Stored items from a collection:
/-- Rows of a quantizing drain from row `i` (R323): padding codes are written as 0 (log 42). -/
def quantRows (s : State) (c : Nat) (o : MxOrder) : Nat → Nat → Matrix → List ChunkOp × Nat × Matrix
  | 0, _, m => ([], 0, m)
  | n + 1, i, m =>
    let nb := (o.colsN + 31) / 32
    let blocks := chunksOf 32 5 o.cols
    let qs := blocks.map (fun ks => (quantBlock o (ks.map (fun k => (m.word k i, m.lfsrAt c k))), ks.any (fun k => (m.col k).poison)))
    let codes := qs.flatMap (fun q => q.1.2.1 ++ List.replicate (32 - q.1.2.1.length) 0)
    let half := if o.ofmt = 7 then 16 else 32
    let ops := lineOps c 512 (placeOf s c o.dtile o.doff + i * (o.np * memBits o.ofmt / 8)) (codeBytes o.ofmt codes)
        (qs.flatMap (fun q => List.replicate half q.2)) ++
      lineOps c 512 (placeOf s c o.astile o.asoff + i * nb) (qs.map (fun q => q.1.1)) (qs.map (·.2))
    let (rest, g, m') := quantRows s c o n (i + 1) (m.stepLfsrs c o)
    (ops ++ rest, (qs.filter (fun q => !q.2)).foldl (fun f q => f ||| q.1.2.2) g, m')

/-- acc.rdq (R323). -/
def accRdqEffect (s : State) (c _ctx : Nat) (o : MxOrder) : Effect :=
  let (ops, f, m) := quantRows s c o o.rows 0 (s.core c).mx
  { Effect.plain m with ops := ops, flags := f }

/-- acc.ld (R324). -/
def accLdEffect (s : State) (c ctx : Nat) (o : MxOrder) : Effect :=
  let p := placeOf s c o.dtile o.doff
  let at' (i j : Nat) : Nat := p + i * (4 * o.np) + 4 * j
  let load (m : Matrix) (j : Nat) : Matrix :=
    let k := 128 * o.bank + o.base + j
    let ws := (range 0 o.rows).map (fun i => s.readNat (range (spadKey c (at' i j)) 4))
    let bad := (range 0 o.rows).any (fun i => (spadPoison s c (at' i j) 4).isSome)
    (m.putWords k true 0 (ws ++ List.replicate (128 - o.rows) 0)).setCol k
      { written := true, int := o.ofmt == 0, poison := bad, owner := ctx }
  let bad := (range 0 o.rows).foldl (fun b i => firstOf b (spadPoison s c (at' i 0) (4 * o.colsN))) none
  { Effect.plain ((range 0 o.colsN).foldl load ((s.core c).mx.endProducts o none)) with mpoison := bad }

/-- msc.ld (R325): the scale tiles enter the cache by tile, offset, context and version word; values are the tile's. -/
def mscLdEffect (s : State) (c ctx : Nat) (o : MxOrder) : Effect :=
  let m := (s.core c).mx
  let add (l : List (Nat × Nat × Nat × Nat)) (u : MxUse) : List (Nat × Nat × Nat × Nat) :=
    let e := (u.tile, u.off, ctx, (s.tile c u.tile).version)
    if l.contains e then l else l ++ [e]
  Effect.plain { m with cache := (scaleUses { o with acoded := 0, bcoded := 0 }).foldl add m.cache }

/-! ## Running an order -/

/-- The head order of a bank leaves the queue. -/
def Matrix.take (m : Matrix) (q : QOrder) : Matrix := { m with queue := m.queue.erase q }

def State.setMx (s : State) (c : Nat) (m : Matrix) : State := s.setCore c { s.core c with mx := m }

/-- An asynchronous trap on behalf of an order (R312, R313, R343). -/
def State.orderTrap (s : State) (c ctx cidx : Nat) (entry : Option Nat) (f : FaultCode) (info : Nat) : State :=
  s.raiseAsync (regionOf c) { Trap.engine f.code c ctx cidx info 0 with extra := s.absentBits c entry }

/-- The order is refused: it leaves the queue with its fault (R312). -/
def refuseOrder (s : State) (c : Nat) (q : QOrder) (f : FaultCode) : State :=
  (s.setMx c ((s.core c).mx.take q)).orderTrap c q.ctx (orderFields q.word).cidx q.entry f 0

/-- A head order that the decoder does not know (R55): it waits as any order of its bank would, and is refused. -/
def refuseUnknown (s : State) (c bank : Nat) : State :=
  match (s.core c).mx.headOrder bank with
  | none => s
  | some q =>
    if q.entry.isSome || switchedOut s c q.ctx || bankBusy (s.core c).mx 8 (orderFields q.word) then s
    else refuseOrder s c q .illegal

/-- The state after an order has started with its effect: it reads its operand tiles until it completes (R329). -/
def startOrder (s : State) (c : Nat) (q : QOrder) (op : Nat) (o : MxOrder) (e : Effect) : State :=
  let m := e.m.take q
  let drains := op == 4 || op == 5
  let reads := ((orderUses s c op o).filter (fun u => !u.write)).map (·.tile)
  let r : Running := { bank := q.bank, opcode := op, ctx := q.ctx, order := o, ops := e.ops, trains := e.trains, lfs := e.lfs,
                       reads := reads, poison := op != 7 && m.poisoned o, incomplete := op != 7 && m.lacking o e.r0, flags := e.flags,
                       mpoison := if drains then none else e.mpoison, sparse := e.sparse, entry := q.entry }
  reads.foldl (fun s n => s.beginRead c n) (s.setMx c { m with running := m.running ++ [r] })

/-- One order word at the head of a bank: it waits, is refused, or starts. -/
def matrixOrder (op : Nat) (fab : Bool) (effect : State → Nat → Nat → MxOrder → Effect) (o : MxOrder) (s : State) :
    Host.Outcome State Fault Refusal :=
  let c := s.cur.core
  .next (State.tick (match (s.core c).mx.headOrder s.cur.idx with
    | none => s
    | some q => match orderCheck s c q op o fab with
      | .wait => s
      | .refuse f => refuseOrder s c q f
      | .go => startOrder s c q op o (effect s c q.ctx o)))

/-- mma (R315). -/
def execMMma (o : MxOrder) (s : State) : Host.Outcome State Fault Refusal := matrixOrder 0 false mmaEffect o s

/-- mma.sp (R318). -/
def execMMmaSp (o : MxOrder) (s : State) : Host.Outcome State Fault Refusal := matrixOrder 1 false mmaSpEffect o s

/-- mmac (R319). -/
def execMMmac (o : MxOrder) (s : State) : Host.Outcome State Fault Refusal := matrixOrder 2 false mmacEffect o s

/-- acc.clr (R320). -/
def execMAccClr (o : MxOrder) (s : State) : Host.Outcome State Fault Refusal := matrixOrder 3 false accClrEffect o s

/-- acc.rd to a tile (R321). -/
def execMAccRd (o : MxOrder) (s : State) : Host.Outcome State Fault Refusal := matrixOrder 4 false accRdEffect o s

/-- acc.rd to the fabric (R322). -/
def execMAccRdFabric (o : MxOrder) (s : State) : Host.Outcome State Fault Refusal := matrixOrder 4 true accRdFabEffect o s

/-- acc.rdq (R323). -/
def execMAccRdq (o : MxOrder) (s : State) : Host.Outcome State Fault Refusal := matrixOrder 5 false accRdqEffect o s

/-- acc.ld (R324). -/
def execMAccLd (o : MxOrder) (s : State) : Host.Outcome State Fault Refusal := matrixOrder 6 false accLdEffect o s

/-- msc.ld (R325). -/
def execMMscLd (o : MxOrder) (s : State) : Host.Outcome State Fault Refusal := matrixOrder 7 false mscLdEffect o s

Exercise requirements = Reproduce all of the entries above verbatim.

Exercise answer =
/-- Rows of a quantizing drain from row `i` (R323): padding codes are written as 0 (log 42). -/
def quantRows (s : State) (c : Nat) (o : MxOrder) : Nat → Nat → Matrix → List ChunkOp × Nat × Matrix
  | 0, _, m => ([], 0, m)
  | n + 1, i, m =>
    let nb := (o.colsN + 31) / 32
    let blocks := chunksOf 32 5 o.cols
    let qs := blocks.map (fun ks => (quantBlock o (ks.map (fun k => (m.word k i, m.lfsrAt c k))), ks.any (fun k => (m.col k).poison)))
    let codes := qs.flatMap (fun q => q.1.2.1 ++ List.replicate (32 - q.1.2.1.length) 0)
    let half := if o.ofmt = 7 then 16 else 32
    let ops := lineOps c 512 (placeOf s c o.dtile o.doff + i * (o.np * memBits o.ofmt / 8)) (codeBytes o.ofmt codes)
        (qs.flatMap (fun q => List.replicate half q.2)) ++
      lineOps c 512 (placeOf s c o.astile o.asoff + i * nb) (qs.map (fun q => q.1.1)) (qs.map (·.2))
    let (rest, g, m') := quantRows s c o n (i + 1) (m.stepLfsrs c o)
    (ops ++ rest, (qs.filter (fun q => !q.2)).foldl (fun f q => f ||| q.1.2.2) g, m')

/-- acc.rdq (R323). -/
def accRdqEffect (s : State) (c _ctx : Nat) (o : MxOrder) : Effect :=
  let (ops, f, m) := quantRows s c o o.rows 0 (s.core c).mx
  { Effect.plain m with ops := ops, flags := f }

/-- acc.ld (R324). -/
def accLdEffect (s : State) (c ctx : Nat) (o : MxOrder) : Effect :=
  let p := placeOf s c o.dtile o.doff
  let at' (i j : Nat) : Nat := p + i * (4 * o.np) + 4 * j
  let load (m : Matrix) (j : Nat) : Matrix :=
    let k := 128 * o.bank + o.base + j
    let ws := (range 0 o.rows).map (fun i => s.readNat (range (spadKey c (at' i j)) 4))
    let bad := (range 0 o.rows).any (fun i => (spadPoison s c (at' i j) 4).isSome)
    (m.putWords k true 0 (ws ++ List.replicate (128 - o.rows) 0)).setCol k
      { written := true, int := o.ofmt == 0, poison := bad, owner := ctx }
  let bad := (range 0 o.rows).foldl (fun b i => firstOf b (spadPoison s c (at' i 0) (4 * o.colsN))) none
  { Effect.plain ((range 0 o.colsN).foldl load ((s.core c).mx.endProducts o none)) with mpoison := bad }

/-- msc.ld (R325): the scale tiles enter the cache by tile, offset, context and version word; values are the tile's. -/
def mscLdEffect (s : State) (c ctx : Nat) (o : MxOrder) : Effect :=
  let m := (s.core c).mx
  let add (l : List (Nat × Nat × Nat × Nat)) (u : MxUse) : List (Nat × Nat × Nat × Nat) :=
    let e := (u.tile, u.off, ctx, (s.tile c u.tile).version)
    if l.contains e then l else l ++ [e]
  Effect.plain { m with cache := (scaleUses { o with acoded := 0, bcoded := 0 }).foldl add m.cache }

/-! ## Running an order -/

/-- The head order of a bank leaves the queue. -/
def Matrix.take (m : Matrix) (q : QOrder) : Matrix := { m with queue := m.queue.erase q }

def State.setMx (s : State) (c : Nat) (m : Matrix) : State := s.setCore c { s.core c with mx := m }

/-- An asynchronous trap on behalf of an order (R312, R313, R343). -/
def State.orderTrap (s : State) (c ctx cidx : Nat) (entry : Option Nat) (f : FaultCode) (info : Nat) : State :=
  s.raiseAsync (regionOf c) { Trap.engine f.code c ctx cidx info 0 with extra := s.absentBits c entry }

/-- The order is refused: it leaves the queue with its fault (R312). -/
def refuseOrder (s : State) (c : Nat) (q : QOrder) (f : FaultCode) : State :=
  (s.setMx c ((s.core c).mx.take q)).orderTrap c q.ctx (orderFields q.word).cidx q.entry f 0

/-- A head order that the decoder does not know (R55): it waits as any order of its bank would, and is refused. -/
def refuseUnknown (s : State) (c bank : Nat) : State :=
  match (s.core c).mx.headOrder bank with
  | none => s
  | some q =>
    if q.entry.isSome || switchedOut s c q.ctx || bankBusy (s.core c).mx 8 (orderFields q.word) then s
    else refuseOrder s c q .illegal

/-- The state after an order has started with its effect: it reads its operand tiles until it completes (R329). -/
def startOrder (s : State) (c : Nat) (q : QOrder) (op : Nat) (o : MxOrder) (e : Effect) : State :=
  let m := e.m.take q
  let drains := op == 4 || op == 5
  let reads := ((orderUses s c op o).filter (fun u => !u.write)).map (·.tile)
  let r : Running := { bank := q.bank, opcode := op, ctx := q.ctx, order := o, ops := e.ops, trains := e.trains, lfs := e.lfs,
                       reads := reads, poison := op != 7 && m.poisoned o, incomplete := op != 7 && m.lacking o e.r0, flags := e.flags,
                       mpoison := if drains then none else e.mpoison, sparse := e.sparse, entry := q.entry }
  reads.foldl (fun s n => s.beginRead c n) (s.setMx c { m with running := m.running ++ [r] })

/-- One order word at the head of a bank: it waits, is refused, or starts. -/
def matrixOrder (op : Nat) (fab : Bool) (effect : State → Nat → Nat → MxOrder → Effect) (o : MxOrder) (s : State) :
    Host.Outcome State Fault Refusal :=
  let c := s.cur.core
  .next (State.tick (match (s.core c).mx.headOrder s.cur.idx with
    | none => s
    | some q => match orderCheck s c q op o fab with
      | .wait => s
      | .refuse f => refuseOrder s c q f
      | .go => startOrder s c q op o (effect s c q.ctx o)))

/-- mma (R315). -/
def execMMma (o : MxOrder) (s : State) : Host.Outcome State Fault Refusal := matrixOrder 0 false mmaEffect o s

/-- mma.sp (R318). -/
def execMMmaSp (o : MxOrder) (s : State) : Host.Outcome State Fault Refusal := matrixOrder 1 false mmaSpEffect o s

/-- mmac (R319). -/
def execMMmac (o : MxOrder) (s : State) : Host.Outcome State Fault Refusal := matrixOrder 2 false mmacEffect o s

/-- acc.clr (R320). -/
def execMAccClr (o : MxOrder) (s : State) : Host.Outcome State Fault Refusal := matrixOrder 3 false accClrEffect o s

/-- acc.rd to a tile (R321). -/
def execMAccRd (o : MxOrder) (s : State) : Host.Outcome State Fault Refusal := matrixOrder 4 false accRdEffect o s

/-- acc.rd to the fabric (R322). -/
def execMAccRdFabric (o : MxOrder) (s : State) : Host.Outcome State Fault Refusal := matrixOrder 4 true accRdFabEffect o s

/-- acc.rdq (R323). -/
def execMAccRdq (o : MxOrder) (s : State) : Host.Outcome State Fault Refusal := matrixOrder 5 false accRdqEffect o s

/-- acc.ld (R324). -/
def execMAccLd (o : MxOrder) (s : State) : Host.Outcome State Fault Refusal := matrixOrder 6 false accLdEffect o s

/-- msc.ld (R325). -/
def execMMscLd (o : MxOrder) (s : State) : Host.Outcome State Fault Refusal := matrixOrder 7 false mscLdEffect o s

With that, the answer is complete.